Set Notation in latex

• The empty set:

  • $\exists A\ [\ \forall x\ ( x \not\in A) \ ]$

• Non-empty set:

  • $\forall A\ [\ \exists x\ ( x \in A) \ ]$

• Subset:

  • $\forall a\ [\ a \in A \to a \in B \iff A \subseteq B \ ]$

• Proper Subset:

  • $\forall a\ [ \ a \in A \to \ [ \ a \in B \land \ (\exists b\ . \ b\in B \land b \not\in A) \ ] \ \iff A \subset B \ ]$

• Equality

  • $A \subseteq B \land B \subseteq A \iff A=B$

• Axiom of regularity (foundation) states that every non-empty set $x$ contains a member $y$ such that $x$ and $y$ are disjoint sets.

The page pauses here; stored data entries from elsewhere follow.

-- ==== Sys2Proof/Machine/System.lean ====
section
/-! DEFINITION. System calls and their service, control registers, traps and returns, the S-lane's interrupts, inter-core interrupts and
debug stops (04_registers R88; 13_queues R277 to R284; 15_counters R324, R325, R327; 16_events R334 to R336, R340, R376). -/

namespace Sys2Proof.Machine

/-! ### System calls (R282) -/

/-- The ring admits `n` records of one `SYSCALL` (R281): no held record stands before them (R276), and nothing at their homes keeps the writes
waiting. See log entry 8 (DESIGN CHOICE). -/
def ringSpan (k : Core) (n : Nat) : List Nat := (List.range n).map fun i => areaOf k + 64 * ((k.tail.toNat + i) % 256)
def ringRoom (s : State) (c n : Nat) : Bool :=
  let k := s.core c
  decide (k.calls + n ≤ 224) && decide (k.count + n ≤ 256) && k.failed.isEmpty && k.held.isEmpty &&
  (ringSpan k n).all fun ia => !hwBlocked s ia 64 && !recordOut s ia

/-- The requester-side copies and leases that the next records of a ring in use wait for are asked to go (09 R200). -/
def askRing (s : State) (c n : Nat) : State :=
  if !coreOn s c then s else (ringSpan (s.core c) n).foldl (fun s ia => if hwBlocked s ia 64 then hwAsk s ia 64 else s) s

/-- `SYSCALL` (R282): the release wait, the admission, then a record for each thread in ascending lane order. -/
def execSyscall (f : Fields) (s : State) := issueX 0x1E0 f (askRing s s.selfCore s.warp.frontLanes.length) fun f s =>
  let w := s.warp
  let c := s.selfCore
  let on := w.active.filter (guardOf f w)
  let ls := on.filter w.live
  let helpers := ((on.filter fun l => !w.live l).map fun l => put64 f l f.d.toNat 0).flatten
  if !coreOn s c then .trap 0x06 0 (trapWords (encodeExt 0x1E0 f))
  else if ls.isEmpty then .next (land s s.cycle false helpers)
  else released true .cluster s fun s =>
    if !ringRoom s c ls.length then .wait
    else
      let s := ls.foldl (fun s l =>
        let args := (List.range 6).map fun i => (w.pair (srcNum f.a + 2 * i) l).toNat
        ringWrite s c (mkRecord 1 w.priv ((src32 f w l f.b).toNat % 65536) c w.wix l w.ctx args))
        (land s s.cycle false helpers)
      let w := s.warp
      let w := ls.foldl (fun w' l => w'.setThread l { w'.thread l with rpair := f.d, inCall := true, callAt := s.cycle })
        (w.advance (lenX f))
      .jump (s.setWarp (w.park (maskOf ls) .syscall).switch)

/-- A report of the cluster that goes to a core's ring. -/
def reportFor (s : State) (c : Nat) : Option Record := (s.cluster (c / 4)).reports.find? fun r => leBytes ((r.drop 4).take 2) == c

/-- Waiting records enter the ring while it has room (R281): held records in ascending slot order, then the cluster's. -/
def enterHeld (s : State) (c : Nat) : State := go s ((s.core c).held.length + (s.cluster (c / 4)).reports.length)
where
  go (s : State) : Nat → State
    | 0 => s
    | n + 1 =>
      let k := s.core c
      if !ringOpen s c then s
      else match k.held, reportFor s c with
        | (slot, r) :: _, _ => go (ringWrite (s.setCore c { k with held := Sparse.erase k.held slot }) c r) n
        | [], some r =>
          let x := s.cluster (c / 4)
          go (ringWrite (s.setCluster (c / 4) { x with reports := x.reports.erase r }) c r) n
        | [], none => s

/-- Something waits for room in a core's ring. -/
def heldWaits (s : State) (c : Nat) : Bool := !(s.core c).held.isEmpty || (reportFor s c).isSome

/-- Something waits for room in a core's ring, and there is room. -/
def wantsHeld (s : State) (c : Nat) : Bool := ringOpen s c && heldWaits s c

/-- Fronts that waited, stopped, behind their slot's held record: the first of each slot whose held record has entered the ring is held now
(R281). -/
def holdStalled (s : State) (c : Nat) : State :=
  (s.core c).stalled.foldl (fun s p =>
    let k := s.core c
    if (Sparse.get? k.held p.1).isSome then s
    else s.setCore c { k with held := Sparse.put k.held p.1 p.2, stalled := k.stalled.erase p }) s

/-- HELD_RECORD_ENTRY (R281). -/
def execHeldRecordEntry (c : Nat) (s : State) : Host.Outcome State Fault Refusal := .next (enterHeld s c)

/-- Sixteen writes of a record to a lane. -/
def recordWrites (d l x : Nat) : List Write := (List.range 16).map fun i => .reg (d + i) l (BitVec.ofNat 32 (x / 2 ^ (32 * i)))

/-- `SVPOP` (R283): each live thread takes the record at the head, if any remains; a kind-0 record lands after 6 cycles, a record
when its read of the ring's home has returned (R373), and is acquired then: nothing of the warp issues before (R216, R238; 16_events R341).
With nothing to take the threads park at the instruction. See log entry 11 (DEDUCED). -/
def execSvpop (f : Fields) (s : State) := issueX 0x1E1 f s fun f s =>
  let w := s.warp
  let c := s.selfCore
  let k := s.core c
  let ls := w.frontLanes
  let d := f.d.toNat
  let n := min k.count ls.length
  if k.count = 0 ∧ !k.ipiPend.getLsbD s.selfSlot then .jump (s.setWarp (w.park (maskOf ls) .svpop).switch)
  else
    let area := areaOf k
    let takers := (List.range n).zip (ls.take n)
    let lanes : List Lane := takers.map fun p =>
      let ia := area + 64 * ((k.head.toNat + p.1) % 256)
      { lane := p.2, va := ia, ia, size := 64, got := homeNat s ia 64 }
    let calls := (lanes.filter fun x => x.got % 256 == 1).length
    let pend := k.ipiPend &&& ~~~ BitVec.ofNat 64 (2 ^ s.selfSlot)
    let sl := if n = 0 then k.sl else { k.sl with queueLatch := false }
    let s := s.setCore c { k with head := k.head + BitVec.ofNat 8 n, count := k.count - n, calls := k.calls - calls, ipiPend := pend, sl }
    let rest := w.active.filter fun l => !(ls.take n).contains l
    let s := land s (s.cycle + 6) false (rest.map fun l => recordWrites d l 0).flatten
    if n = 0 then .next (s.setWarp { s.warp with lastAcq := s.now, fetched := none, fetching := none })
    else
      let parts := lanes.map fun x => ({ ia := x.ia, lanes := [x.lane] } : Leg)
      let o := { opOf s .svpop 0x1E1 f with lanes, parts, left := parts.length }
      let (id, s) := newOp s o
      let w := s.warp
      .next (sendLegs (s.setWarp { w with marks := Sparse.put w.marks id (marksOf 0x1E1 f), holds := some id }) id parts.length)

/-- A thread's read of its record is back (R283, R373); data in error fault the instruction (16_events R341). See log entry 11 (DEDUCED). -/
def respondSvpop (s : State) (id k : Nat) : State :=
  match s.op? id with
  | none => s
  | some o =>
    let p := o.part k
    let o : MemOp := { o with left := o.left - 1 }
    let s := modWarp s o.core o.slot fun w =>
      let w := w.applyAll ((o.lanes.filter fun x => p.lanes.contains x.lane && x.ok).map fun x => recordWrites o.f.d.toNat x.lane x.got).flatten
      { w with lastAcq := s.now, fetched := none, fetching := none }
    if o.left ≠ 0 then s.setOp id o
    else
      let s := modWarp (s.dropOp id) o.core o.slot fun w => { w with marks := Sparse.erase w.marks id, holds := none }
      match o.worst (s.warpAt o.core o.slot) with
      | some x => faultAt s o x false
      | none => s

/-! ### `SVDONE` (R284) -/

/-- The header in a thread's registers: KIND, WARP, LANE, CONTEXT. -/
def headerOf (w : Warp) (n l : Nat) : Nat × Nat × Nat × Nat :=
  let a := (w.reg n l).toNat
  let b := (w.reg (n + 1) l).toNat
  (a % 256, b / 2 ^ 16 % 256, b / 2 ^ 24, (w.pair (n + 2) l).toNat)

/-- A thread of this core by context, warp and lane: its slot. -/
def callerSlot (s : State) (c ctx wix : Nat) : Option Nat :=
  ((groupWarps s c ctx).find? fun p => p.2.wix == wix).map (·.1)

/-- The address lies in this package (R284). -/
def inPackage (s : State) (ia : Nat) : Bool := place s ia == .here && decide (iaDie ia < Config.dieCount s.part)

/-- Serve one record (R284): its caller parked here; a save area that holds the caller; or nothing. See log entry 11 (DEDUCED). -/
def serveCall (f : Fields) (s : State) (l : Nat) : State :=
  let w := s.warp
  let c := s.selfCore
  let (kind, wix, lane, ctx) := headerOf w (srcNum f.a) l
  if kind = 6 then prepareAgain s (ctx / 2 ^ 58)
  else
    let result := (src64 false f w l f.c).toNat
    let nobody (s : State) : State := countEvent s c 0x0C 1 (!w.priv)
    let saved (s : State) : State :=
      match f.b with
      | .reg _ =>
        let area := (src64 false f w l f.b).toNat
        let a := warpAreaAt area wix + 0x400 + 64 * lane
        if homeNat s area 8 = ctx ∧ homeNat s (a + 39) 1 / 2 % 2 = 1 then
          let bs := toBytes 8 result ++ toBytes 1 (homeNat s (a + 39) 1 ||| 1)
          pushStore s { opOf s .store 0x1E2 { f with order := .rel, scope := .pkg } with
            lanes := [{ lane := l, va := a + 31, ia := a + 31, size := 9, args := bs.map BitVec.toNat }] }
        else nobody s
      | _ => nobody s
    match callerSlot s c ctx wix with
    | some k =>
      let t := (s.warpAt c k).thread lane
      if isParked s c k lane .syscall ∧ t.inCall then
        let o : MemOp := { opOf s .svdone 0x1E2 f with
          slot := k, gen := (s.warpAt c k).gen, lanes := [{ lane, va := 0, ia := 0, size := 8, got := result }] }
        let (id, s) := newOp (modWarp s c k fun w => w.setThread lane { t with inCall := false }) o
        s.post (s.cycle + 6) (.loadResponse id 0)
      else saved s
    | none => saved s

/-- `SVDONE` (R284): its checks in every thread, the release wait, then each record in ascending lane order. -/
def execSvdone (f : Fields) (s : State) := issueX 0x1E2 f s fun f s =>
  let w := s.warp
  let ls := (w.active.filter (guardOf f w)).filter w.live
  let bad (l : Nat) : Bool :=
    let kind := (headerOf w (srcNum f.a) l).1
    (kind != 1 && kind != 6) || (match f.b with
      | .reg _ => !inPackage s (src64 false f w l f.b).toNat
      | _ => false)
  match ls.find? bad with
  | some l => .trap 0x02 0 (BitVec.ofNat 64 l)
  | none =>
    if ls.isEmpty then .next s
    else released true .cluster s fun s => .next (ls.foldl (serveCall f) s)

/-- The result reaches its caller, which wakes, once no copy holds the result pair (R284, R376; 04_registers R86; 15 R327); or the outcome of
a save reaches its asker (R337). -/
def respondSvdone (s : State) (id : Nat) : State :=
  match s.op? id with
  | none => s
  | some o =>
    let x := o.lanes.headD { lane := 0, va := 0, ia := 0, size := 8 }
    let t := (s.warpAt o.core o.slot).thread x.lane
    if !here s o then s.dropOp id
    else if copyHolds s (s.warpAt o.core o.slot) (if o.visit = 1 then [x.args.headD 0] else [t.rpair.toNat, t.rpair.toNat + 1]) then
      s.post (s.cycle + 1) (.loadResponse id 0)
    else if o.visit = 1 then
      wakeAsker (s.dropOp id) { core := o.core, slot := o.slot, lane := x.lane, reg := x.args.headD 0, len := x.args.getD 1 12 } x.got
    else
      let s := s.dropOp id
      let s := sample s o.core 4 (s.cycle - t.callAt)
      modWarp s o.core o.slot fun w =>
        let n := t.rpair.toNat
        let w := (w.setReg n x.lane (BitVec.ofNat 32 x.got)).setReg (n + 1) x.lane (BitVec.ofNat 32 (x.got / 2 ^ 32))
        { (w.wake [x.lane]) with lastAcq := s.now, fetched := none, fetching := none }

/-! ### `TRAP` and returns -/

/-- `TRAP` (R335): by the lowest lane whose guard is true, a helper among them. -/
def execTrap (f : Fields) (s : State) := issueX 0x1E3 f s fun f s =>
  match s.warp.active.find? (guardOf f s.warp) with
  | some l => .trap 0x15 0 ((src32 f s.warp l f.a).setWidth 64)
  | none => .next s

/-- `ERET` with both sources in mode 01 (R336). -/
def execEret (f : Fields) (s : State) := issueX 0x1E4 f s fun f s =>
  match returnFault s with
  | some t => .jump t
  | none => .trap 0x02 0 (trapWords (encodeExt 0x1E4 f))

/-- The stopped front that a header names: its slot and lanes; the flag tells a stop of the whole warp (R336, R340).
See log entry 31 (DEDUCED). -/
def stoppedFront (s : State) (c ctx wix lane : Nat) : Option (Nat × Mask × Bool) :=
  match callerSlot s c ctx wix with
  | none => none
  | some k =>
    let w := s.warpAt c k
    match w.fronts.find? fun f => hasLane f.lanes lane && f.wait == some .fault with
    | some f => some (k, f.lanes, false)
    | none => if w.debugStop then
        some (k, ((w.fronts.find? fun f => hasLane f.lanes lane).map (·.lanes)).getD 0, true)
      else none

/-- Resume a stopped front, or lift a debug stop (R336, R340): with `.STEP` the front issues one instruction. See log entry 31 (DEDUCED). -/
def resumeFront (s : State) (c k : Nat) (m : Mask) (whole step : Bool) (pc : Option Dword) : State :=
  modWarp s c k fun w =>
    let w := match pc with
      | some p => (lanesOf m).foldl (fun (w : Warp) l => let t := w.thread l; w.setThread l { t with pc := (t.pc >>> 64).setWidth 8 ++ p }) w
      | none => w
    let clear (f : Front) : Front := { f with stepping := 0 }
    let w := { w with debugStop := false, lastAcq := s.now, fetched := none, fetching := none, fronts := w.fronts.map clear }
    if whole then
      let mark (p : Front × Bool) : Front := if p.2 && step then { p.1 with stepping := p.1.lanes } else p.1
      { w with fronts := w.marked.map mark }
    else
      let drop (f : Front) : Front := if f.wait.isSome then { f with lanes := f.lanes &&& ~~~ m } else f
      let gone := w.fronts.map drop
      let new := (w.groupLanes (lanesOf m) []).map fun g => ({ lanes := g, stepping := if step then g else 0 } : Front)
      { w with fronts := gone ++ new }.settle

/-- The header form of `ERET` (R336): each live thread acts on its header, in ascending lane order. -/
def eretBody (step : Bool) (f : Fields) (s : State) : Act :=
  let w := s.warp
  let c := s.selfCore
  let ls := w.frontLanes
  let head (l : Nat) := headerOf w (srcNum f.a) l
  match ls.find? fun l => (head l).1 != 0 && (head l).1 != 2 && (head l).1 != 3 with
  | some l => .trap 0x02 0 (BitVec.ofNat 64 l)
  | none =>
    let found (s : State) (l : Nat) : Option (Nat × Mask × Bool) :=
      let (kind, wix, lane, ctx) := head l
      if kind = 0 then none else stoppedFront s c ctx wix lane
    released (ls.any fun l => (found s l).isSome) .pkg s fun s =>
      let (s, out) := ls.foldl (fun (acc : State × List Write) l =>
        match found acc.1 l with
        | none => (acc.1, acc.2 ++ [Write.reg f.d.toNat l 1])
        | some (k, m, whole) =>
          let pc := match f.b with | .reg _ => some (src64 false f w l f.b) | _ => none
          (resumeFront acc.1 c k m whole step pc, acc.2 ++ [Write.reg f.d.toNat l 0])) (s, [])
      .next (land s s.cycle false out)

def execEretHeader (f : Fields) (s : State) := issueX 0x1E4 f s (eretBody false)
def execEretStep (f : Fields) (s : State) := issueX 0x1E4 f s (eretBody true)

$$\forall x[ \exists a(a\in x) \to \exists y(y\in x \land \lnot \exists z (z \in y \land z \in x) ) ]$$

$$\forall x \exists y \ [ \ y\in x \to \lnot \exists z (z \in y \land z \in x) \ ]$$

$$\forall x \exists y \ [ \ y\in x \to \lnot \exists z (z \in y \cap x) \ ]$$